| EXERCISE DATA |
----

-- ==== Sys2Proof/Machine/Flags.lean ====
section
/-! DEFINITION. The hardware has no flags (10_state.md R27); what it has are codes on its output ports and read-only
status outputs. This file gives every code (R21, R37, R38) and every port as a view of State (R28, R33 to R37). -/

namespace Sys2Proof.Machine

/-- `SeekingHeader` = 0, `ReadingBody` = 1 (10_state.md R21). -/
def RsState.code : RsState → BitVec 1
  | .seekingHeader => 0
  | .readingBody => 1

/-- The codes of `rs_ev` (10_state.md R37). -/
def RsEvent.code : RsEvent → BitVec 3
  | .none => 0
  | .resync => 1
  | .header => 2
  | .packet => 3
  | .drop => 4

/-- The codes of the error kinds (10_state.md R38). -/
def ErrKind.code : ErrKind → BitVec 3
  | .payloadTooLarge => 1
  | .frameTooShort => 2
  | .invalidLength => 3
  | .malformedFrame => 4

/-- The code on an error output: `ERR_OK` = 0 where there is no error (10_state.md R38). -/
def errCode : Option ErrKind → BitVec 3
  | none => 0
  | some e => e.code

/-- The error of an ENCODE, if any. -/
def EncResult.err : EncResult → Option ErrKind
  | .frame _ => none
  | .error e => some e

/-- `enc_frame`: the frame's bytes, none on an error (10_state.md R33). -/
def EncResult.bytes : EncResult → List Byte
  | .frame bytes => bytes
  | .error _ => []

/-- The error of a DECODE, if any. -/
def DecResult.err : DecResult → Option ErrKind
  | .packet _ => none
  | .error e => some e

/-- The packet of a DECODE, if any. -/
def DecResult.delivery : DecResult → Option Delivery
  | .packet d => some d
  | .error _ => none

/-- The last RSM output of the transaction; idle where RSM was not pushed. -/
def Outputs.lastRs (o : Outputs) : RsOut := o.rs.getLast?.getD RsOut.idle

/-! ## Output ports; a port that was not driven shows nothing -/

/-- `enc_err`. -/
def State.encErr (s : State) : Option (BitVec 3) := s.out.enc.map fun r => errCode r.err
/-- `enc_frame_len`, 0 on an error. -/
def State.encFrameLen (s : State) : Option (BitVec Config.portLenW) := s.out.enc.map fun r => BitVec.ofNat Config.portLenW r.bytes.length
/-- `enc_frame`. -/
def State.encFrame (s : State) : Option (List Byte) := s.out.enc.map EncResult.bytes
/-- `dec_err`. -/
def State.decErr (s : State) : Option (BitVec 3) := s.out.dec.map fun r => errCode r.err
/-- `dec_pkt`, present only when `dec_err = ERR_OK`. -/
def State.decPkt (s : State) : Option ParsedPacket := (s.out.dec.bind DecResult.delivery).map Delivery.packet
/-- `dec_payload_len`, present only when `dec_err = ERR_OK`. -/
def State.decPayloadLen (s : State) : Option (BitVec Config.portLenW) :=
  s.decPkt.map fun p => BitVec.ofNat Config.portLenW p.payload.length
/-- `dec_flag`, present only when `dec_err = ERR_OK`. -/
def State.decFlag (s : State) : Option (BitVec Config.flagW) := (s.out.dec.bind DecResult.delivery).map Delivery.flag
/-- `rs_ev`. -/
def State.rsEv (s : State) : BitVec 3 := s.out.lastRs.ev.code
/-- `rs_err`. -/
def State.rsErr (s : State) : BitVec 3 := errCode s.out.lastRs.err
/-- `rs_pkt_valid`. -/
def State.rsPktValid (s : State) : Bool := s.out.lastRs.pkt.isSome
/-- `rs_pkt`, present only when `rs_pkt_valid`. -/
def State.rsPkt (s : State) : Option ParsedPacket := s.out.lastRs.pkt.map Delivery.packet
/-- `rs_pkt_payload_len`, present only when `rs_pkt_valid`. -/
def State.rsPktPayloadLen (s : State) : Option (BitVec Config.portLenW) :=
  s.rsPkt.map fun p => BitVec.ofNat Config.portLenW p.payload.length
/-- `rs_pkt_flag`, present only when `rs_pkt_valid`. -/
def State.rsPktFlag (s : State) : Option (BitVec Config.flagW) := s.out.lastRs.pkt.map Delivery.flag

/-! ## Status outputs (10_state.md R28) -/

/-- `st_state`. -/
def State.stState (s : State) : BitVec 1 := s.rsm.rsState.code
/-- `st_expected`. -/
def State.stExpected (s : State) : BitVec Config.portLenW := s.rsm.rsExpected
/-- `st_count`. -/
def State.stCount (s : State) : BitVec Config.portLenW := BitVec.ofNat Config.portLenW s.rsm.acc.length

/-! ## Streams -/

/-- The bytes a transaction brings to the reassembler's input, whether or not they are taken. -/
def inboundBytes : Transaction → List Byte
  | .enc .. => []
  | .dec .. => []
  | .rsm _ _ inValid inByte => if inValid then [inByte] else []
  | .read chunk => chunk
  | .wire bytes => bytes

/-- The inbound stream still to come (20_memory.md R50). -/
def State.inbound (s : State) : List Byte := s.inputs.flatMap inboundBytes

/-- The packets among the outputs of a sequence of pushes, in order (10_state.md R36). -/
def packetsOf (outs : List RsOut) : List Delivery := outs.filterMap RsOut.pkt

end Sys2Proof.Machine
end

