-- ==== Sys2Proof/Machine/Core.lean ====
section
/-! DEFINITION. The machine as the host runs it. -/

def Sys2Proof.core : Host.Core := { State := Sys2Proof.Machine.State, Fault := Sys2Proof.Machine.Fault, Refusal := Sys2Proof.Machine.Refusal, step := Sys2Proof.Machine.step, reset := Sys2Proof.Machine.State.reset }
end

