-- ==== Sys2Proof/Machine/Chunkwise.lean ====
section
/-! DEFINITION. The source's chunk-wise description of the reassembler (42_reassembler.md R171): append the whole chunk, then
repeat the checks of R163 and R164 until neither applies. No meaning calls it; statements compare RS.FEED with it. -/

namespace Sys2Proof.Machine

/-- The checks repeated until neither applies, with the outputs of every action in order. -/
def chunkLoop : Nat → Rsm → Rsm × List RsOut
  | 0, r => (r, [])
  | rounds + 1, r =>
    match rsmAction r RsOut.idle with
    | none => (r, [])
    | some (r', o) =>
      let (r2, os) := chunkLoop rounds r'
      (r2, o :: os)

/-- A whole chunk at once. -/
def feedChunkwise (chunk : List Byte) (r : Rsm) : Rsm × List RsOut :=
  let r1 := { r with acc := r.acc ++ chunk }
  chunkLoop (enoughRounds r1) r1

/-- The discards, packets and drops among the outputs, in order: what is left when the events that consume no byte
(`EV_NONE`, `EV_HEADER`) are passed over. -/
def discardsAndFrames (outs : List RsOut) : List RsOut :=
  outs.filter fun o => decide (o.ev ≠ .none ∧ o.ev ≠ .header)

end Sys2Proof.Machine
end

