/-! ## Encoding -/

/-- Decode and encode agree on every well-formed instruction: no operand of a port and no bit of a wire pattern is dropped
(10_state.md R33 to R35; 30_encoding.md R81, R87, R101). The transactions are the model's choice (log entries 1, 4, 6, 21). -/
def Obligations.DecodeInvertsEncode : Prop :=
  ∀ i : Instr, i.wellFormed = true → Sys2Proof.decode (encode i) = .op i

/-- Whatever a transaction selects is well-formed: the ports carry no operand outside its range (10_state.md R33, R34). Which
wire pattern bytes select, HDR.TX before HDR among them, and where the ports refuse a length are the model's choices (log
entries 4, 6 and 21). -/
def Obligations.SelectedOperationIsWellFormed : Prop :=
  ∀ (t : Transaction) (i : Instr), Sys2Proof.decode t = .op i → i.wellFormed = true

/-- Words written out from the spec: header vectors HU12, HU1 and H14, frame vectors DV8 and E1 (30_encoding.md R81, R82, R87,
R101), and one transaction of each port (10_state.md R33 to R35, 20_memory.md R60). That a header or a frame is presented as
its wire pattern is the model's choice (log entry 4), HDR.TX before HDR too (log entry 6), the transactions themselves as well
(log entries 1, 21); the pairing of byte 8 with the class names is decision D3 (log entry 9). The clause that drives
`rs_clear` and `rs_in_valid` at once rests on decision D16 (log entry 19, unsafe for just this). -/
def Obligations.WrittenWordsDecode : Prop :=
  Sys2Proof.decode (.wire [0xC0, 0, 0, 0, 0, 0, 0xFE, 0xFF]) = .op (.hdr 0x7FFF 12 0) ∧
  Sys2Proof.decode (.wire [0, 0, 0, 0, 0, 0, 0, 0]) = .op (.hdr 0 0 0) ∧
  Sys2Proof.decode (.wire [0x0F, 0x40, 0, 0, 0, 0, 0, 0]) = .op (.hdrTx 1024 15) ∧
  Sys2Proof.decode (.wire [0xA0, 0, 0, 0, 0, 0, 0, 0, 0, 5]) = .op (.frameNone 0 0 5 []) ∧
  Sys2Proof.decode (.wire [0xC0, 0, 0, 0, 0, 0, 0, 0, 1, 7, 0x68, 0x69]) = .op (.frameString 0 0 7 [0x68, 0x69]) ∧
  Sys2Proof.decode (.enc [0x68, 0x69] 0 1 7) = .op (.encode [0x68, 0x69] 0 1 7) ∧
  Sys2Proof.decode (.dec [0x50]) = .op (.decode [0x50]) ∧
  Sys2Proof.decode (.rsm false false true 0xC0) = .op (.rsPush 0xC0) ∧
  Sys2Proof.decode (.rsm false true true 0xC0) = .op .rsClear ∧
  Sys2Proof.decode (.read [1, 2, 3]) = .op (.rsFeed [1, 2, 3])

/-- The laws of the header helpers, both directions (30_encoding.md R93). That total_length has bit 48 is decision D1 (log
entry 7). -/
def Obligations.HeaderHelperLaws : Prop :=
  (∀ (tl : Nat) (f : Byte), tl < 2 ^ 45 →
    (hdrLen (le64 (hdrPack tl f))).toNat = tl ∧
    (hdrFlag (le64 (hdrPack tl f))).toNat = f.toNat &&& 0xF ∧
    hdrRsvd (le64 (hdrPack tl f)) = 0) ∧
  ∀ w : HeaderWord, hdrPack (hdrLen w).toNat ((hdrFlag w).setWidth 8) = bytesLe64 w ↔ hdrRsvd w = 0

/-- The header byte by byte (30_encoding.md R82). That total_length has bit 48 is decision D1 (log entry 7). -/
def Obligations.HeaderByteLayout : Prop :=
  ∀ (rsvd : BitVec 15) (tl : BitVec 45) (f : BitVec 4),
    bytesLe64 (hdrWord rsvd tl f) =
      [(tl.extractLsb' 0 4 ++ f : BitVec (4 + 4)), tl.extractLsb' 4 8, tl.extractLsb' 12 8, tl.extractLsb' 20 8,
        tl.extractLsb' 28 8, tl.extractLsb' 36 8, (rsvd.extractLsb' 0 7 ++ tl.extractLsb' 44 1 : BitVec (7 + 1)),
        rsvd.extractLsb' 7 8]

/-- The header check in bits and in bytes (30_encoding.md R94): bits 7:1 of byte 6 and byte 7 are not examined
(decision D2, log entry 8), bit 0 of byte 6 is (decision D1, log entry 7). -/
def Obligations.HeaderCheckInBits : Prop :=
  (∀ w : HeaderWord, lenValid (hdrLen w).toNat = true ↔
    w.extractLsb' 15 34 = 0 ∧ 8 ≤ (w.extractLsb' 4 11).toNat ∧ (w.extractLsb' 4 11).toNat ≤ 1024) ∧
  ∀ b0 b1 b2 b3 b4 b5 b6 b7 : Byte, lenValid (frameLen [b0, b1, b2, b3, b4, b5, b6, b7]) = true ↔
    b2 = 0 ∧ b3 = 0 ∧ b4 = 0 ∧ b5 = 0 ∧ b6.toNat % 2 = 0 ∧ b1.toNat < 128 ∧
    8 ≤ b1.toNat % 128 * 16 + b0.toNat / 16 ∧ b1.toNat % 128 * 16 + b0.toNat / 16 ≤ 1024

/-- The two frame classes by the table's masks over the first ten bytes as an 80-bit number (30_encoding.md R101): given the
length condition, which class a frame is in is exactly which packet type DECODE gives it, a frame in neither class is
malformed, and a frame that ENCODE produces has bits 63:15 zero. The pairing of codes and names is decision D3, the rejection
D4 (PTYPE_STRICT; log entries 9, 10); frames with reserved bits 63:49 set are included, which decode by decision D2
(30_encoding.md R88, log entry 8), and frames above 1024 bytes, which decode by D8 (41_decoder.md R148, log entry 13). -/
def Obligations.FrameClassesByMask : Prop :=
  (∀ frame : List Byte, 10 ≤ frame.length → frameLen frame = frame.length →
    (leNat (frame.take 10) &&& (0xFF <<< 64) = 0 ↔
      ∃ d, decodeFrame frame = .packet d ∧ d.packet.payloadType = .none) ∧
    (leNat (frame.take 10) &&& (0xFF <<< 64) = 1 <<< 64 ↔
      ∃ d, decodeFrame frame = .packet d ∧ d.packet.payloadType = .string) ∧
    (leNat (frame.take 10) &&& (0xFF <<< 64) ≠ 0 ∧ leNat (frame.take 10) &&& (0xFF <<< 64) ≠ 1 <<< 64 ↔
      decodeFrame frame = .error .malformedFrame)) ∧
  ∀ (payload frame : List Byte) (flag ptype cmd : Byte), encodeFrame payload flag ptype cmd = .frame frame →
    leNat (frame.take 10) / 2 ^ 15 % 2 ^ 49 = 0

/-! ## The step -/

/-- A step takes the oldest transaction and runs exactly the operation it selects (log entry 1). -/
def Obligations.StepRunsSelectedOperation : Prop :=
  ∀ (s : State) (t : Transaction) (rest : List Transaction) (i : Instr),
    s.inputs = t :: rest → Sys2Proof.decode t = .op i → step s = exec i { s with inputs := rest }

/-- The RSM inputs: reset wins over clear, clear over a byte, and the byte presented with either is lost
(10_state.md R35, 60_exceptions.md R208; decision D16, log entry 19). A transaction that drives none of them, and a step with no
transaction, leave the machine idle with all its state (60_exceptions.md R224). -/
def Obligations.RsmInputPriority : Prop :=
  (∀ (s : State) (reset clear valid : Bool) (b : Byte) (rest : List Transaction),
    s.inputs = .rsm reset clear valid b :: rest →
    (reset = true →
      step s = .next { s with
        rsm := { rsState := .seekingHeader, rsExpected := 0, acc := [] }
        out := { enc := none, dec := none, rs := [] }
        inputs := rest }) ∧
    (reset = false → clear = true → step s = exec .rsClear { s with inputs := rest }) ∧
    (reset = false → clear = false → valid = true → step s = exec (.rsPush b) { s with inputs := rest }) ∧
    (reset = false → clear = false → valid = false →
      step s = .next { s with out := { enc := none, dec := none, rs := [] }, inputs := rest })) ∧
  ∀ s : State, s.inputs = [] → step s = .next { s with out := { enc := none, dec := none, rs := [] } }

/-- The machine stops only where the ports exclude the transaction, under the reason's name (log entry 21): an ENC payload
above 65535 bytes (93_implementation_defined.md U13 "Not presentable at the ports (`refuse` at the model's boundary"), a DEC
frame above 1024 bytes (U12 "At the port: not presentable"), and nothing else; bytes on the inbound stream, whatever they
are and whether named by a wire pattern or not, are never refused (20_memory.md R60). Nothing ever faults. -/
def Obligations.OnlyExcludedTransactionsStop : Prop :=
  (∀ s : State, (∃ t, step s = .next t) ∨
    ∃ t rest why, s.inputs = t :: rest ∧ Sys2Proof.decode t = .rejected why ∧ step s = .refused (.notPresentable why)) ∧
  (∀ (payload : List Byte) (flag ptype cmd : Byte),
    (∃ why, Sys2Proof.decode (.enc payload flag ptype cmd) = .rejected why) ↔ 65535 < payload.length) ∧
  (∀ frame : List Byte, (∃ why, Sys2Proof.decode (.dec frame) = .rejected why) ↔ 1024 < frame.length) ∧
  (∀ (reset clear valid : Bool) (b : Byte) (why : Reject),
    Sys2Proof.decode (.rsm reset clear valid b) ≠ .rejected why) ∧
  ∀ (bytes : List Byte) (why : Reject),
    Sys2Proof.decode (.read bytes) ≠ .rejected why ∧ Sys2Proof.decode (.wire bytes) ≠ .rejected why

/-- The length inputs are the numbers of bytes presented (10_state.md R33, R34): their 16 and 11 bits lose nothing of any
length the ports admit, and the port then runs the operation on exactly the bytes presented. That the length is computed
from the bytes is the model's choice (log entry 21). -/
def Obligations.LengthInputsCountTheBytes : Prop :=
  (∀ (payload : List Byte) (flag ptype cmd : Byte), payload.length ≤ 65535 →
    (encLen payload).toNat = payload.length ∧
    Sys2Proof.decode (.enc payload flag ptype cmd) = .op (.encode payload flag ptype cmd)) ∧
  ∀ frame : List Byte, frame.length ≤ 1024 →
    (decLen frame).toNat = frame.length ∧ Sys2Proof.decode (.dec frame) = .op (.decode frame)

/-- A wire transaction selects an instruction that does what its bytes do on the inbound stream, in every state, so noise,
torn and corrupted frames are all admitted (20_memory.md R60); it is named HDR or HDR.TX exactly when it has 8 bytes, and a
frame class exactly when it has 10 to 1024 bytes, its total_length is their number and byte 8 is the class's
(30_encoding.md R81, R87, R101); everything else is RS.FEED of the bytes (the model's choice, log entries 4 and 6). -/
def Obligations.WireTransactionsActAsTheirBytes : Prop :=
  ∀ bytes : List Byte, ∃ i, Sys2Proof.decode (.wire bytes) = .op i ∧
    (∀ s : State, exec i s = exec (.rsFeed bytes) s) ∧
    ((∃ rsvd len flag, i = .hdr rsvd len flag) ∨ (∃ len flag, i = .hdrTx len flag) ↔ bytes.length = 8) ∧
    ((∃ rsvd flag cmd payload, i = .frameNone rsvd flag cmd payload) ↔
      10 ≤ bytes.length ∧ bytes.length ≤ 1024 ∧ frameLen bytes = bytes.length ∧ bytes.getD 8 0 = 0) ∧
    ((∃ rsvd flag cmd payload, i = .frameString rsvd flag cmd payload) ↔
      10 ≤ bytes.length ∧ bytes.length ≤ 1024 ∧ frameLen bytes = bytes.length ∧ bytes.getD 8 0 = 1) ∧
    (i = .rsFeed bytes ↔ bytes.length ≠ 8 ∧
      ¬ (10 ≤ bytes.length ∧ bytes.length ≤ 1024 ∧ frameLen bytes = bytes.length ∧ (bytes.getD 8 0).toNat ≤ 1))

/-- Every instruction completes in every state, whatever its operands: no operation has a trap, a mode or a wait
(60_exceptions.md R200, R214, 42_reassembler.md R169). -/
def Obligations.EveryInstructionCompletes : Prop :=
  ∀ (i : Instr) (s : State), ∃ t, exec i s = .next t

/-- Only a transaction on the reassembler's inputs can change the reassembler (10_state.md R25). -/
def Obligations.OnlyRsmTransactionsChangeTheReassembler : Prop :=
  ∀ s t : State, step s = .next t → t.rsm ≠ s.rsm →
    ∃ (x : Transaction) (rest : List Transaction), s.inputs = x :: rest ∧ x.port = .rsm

----

| ABOUT THIS EXERCISE |
Within the material above, transcribe exactly the lines that run from the line holding "(r2, o :: os)" through the line holding "def Obligations.DecodeInvertsEncode : Prop".

| RESULT |
      (r2, o :: os)

/-- A whole chunk at once. -/
def feedChunkwise (chunk : List Byte) (r : Rsm) : Rsm × List RsOut :=
  let r1 := { r with acc := r.acc ++ chunk }
  chunkLoop (enoughRounds r1) r1

/-- The discards, packets and drops among the outputs, in order: what is left when the events that consume no byte
(`EV_NONE`, `EV_HEADER`) are passed over. -/
def discardsAndFrames (outs : List RsOut) : List RsOut :=
  outs.filter fun o => decide (o.ev ≠ .none ∧ o.ev ≠ .header)

end Sys2Proof.Machine
end

/-! ## Encoding -/

/-- Decode and encode agree on every well-formed instruction: no operand of a port and no bit of a wire pattern is dropped
(10_state.md R33 to R35; 30_encoding.md R81, R87, R101). The transactions are the model's choice (log entries 1, 4, 6, 21). -/
def Obligations.DecodeInvertsEncode : Prop :=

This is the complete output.